=== Task details ===
Which lines of the data contain the string "discarded"? Copy every one.

=== Information provided ===
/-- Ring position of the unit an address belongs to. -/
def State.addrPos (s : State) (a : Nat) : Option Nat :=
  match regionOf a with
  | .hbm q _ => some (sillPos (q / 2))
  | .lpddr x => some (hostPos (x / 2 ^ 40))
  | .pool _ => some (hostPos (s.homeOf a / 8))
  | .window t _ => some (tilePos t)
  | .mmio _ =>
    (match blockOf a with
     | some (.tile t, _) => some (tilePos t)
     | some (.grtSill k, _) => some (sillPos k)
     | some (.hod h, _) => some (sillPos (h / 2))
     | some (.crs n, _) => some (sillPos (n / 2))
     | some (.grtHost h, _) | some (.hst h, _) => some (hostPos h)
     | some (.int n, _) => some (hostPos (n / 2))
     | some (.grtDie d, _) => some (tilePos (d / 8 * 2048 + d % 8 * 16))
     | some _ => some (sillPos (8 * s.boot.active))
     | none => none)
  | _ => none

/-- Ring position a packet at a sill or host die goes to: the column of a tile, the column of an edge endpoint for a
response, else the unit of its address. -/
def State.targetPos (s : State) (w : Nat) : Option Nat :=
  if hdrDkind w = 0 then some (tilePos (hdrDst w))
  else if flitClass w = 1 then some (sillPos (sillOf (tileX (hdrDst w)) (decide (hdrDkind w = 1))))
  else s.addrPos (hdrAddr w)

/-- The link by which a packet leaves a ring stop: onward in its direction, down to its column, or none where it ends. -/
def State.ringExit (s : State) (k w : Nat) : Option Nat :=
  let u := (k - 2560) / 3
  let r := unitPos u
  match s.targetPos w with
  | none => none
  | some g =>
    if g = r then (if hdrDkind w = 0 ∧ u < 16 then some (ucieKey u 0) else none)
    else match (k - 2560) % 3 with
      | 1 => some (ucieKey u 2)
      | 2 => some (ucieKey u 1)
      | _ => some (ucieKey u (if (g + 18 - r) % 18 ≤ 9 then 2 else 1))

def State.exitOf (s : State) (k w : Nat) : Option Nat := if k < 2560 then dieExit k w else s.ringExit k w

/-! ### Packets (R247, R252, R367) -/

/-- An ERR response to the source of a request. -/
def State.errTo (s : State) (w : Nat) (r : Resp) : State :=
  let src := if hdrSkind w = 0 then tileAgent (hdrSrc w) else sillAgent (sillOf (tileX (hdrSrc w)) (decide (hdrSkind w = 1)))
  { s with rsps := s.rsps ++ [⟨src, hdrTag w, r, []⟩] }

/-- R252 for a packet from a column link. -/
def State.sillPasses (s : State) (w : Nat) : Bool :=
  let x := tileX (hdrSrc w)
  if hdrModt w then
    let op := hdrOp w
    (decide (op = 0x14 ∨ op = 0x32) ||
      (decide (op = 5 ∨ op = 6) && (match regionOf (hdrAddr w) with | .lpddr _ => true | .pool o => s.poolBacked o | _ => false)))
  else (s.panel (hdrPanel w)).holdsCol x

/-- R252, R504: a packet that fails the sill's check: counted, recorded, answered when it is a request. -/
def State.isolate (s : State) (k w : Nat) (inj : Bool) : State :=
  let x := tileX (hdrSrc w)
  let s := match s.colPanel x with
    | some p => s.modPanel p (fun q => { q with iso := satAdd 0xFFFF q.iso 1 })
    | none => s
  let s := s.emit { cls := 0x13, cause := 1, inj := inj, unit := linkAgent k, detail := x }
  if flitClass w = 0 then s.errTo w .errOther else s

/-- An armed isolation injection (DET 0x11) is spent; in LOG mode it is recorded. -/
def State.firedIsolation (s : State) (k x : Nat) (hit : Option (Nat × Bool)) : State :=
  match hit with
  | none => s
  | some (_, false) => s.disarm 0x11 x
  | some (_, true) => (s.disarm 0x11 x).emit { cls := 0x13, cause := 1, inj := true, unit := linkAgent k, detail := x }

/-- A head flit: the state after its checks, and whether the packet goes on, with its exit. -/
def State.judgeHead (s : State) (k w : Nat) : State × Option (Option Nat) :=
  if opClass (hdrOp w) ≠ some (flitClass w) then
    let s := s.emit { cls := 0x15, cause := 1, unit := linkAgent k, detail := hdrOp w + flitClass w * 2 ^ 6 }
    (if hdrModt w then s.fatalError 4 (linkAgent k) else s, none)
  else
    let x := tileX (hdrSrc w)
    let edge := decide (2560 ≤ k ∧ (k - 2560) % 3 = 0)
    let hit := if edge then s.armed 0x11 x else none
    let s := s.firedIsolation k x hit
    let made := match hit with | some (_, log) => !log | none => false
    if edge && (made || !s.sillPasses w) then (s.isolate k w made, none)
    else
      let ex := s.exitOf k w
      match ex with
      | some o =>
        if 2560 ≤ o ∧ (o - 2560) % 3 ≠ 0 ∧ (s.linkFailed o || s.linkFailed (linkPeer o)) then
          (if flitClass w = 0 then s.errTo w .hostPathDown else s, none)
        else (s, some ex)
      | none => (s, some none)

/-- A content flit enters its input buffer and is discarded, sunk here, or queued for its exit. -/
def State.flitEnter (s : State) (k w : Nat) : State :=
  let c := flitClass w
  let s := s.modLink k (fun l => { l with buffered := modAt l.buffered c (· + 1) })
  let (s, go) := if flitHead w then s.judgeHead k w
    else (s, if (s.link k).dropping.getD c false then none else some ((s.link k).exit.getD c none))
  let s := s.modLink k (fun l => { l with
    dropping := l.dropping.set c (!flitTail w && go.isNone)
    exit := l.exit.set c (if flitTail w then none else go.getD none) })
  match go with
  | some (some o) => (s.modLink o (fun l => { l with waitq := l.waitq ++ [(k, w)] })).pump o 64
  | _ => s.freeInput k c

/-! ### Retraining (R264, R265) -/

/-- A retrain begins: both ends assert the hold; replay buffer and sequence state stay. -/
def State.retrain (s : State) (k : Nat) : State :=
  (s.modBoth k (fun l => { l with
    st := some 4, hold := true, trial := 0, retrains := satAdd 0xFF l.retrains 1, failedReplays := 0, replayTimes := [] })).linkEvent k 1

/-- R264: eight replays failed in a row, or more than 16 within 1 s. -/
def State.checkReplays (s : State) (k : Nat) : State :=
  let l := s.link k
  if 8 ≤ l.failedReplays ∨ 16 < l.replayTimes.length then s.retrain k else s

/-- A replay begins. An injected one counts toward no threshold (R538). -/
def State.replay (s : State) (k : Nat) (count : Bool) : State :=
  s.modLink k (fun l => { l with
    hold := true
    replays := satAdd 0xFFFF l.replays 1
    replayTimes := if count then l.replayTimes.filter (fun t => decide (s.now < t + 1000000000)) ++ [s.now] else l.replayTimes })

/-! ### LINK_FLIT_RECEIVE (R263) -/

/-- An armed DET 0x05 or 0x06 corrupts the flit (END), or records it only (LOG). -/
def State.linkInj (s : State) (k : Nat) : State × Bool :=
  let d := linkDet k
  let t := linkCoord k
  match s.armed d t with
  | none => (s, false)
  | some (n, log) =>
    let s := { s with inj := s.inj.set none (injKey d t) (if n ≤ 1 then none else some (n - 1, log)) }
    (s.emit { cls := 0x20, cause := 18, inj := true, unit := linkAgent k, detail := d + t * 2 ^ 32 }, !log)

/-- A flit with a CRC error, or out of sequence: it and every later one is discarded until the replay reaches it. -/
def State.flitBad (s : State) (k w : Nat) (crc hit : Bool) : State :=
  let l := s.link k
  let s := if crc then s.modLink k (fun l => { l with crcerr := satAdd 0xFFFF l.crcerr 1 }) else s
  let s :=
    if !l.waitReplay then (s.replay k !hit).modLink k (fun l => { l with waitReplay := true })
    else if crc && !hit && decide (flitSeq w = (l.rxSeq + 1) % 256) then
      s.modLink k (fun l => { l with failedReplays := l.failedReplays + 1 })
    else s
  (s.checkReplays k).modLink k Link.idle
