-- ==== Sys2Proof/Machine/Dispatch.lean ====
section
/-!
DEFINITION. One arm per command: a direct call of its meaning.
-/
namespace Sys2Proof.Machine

=== Solution for this problem ===
/-- A content flit enters its input buffer and is discarded, sunk here, or queued for its exit. -/
/-- A flit with a CRC error, or out of sequence: it and every later one is discarded until the replay reaches it. -/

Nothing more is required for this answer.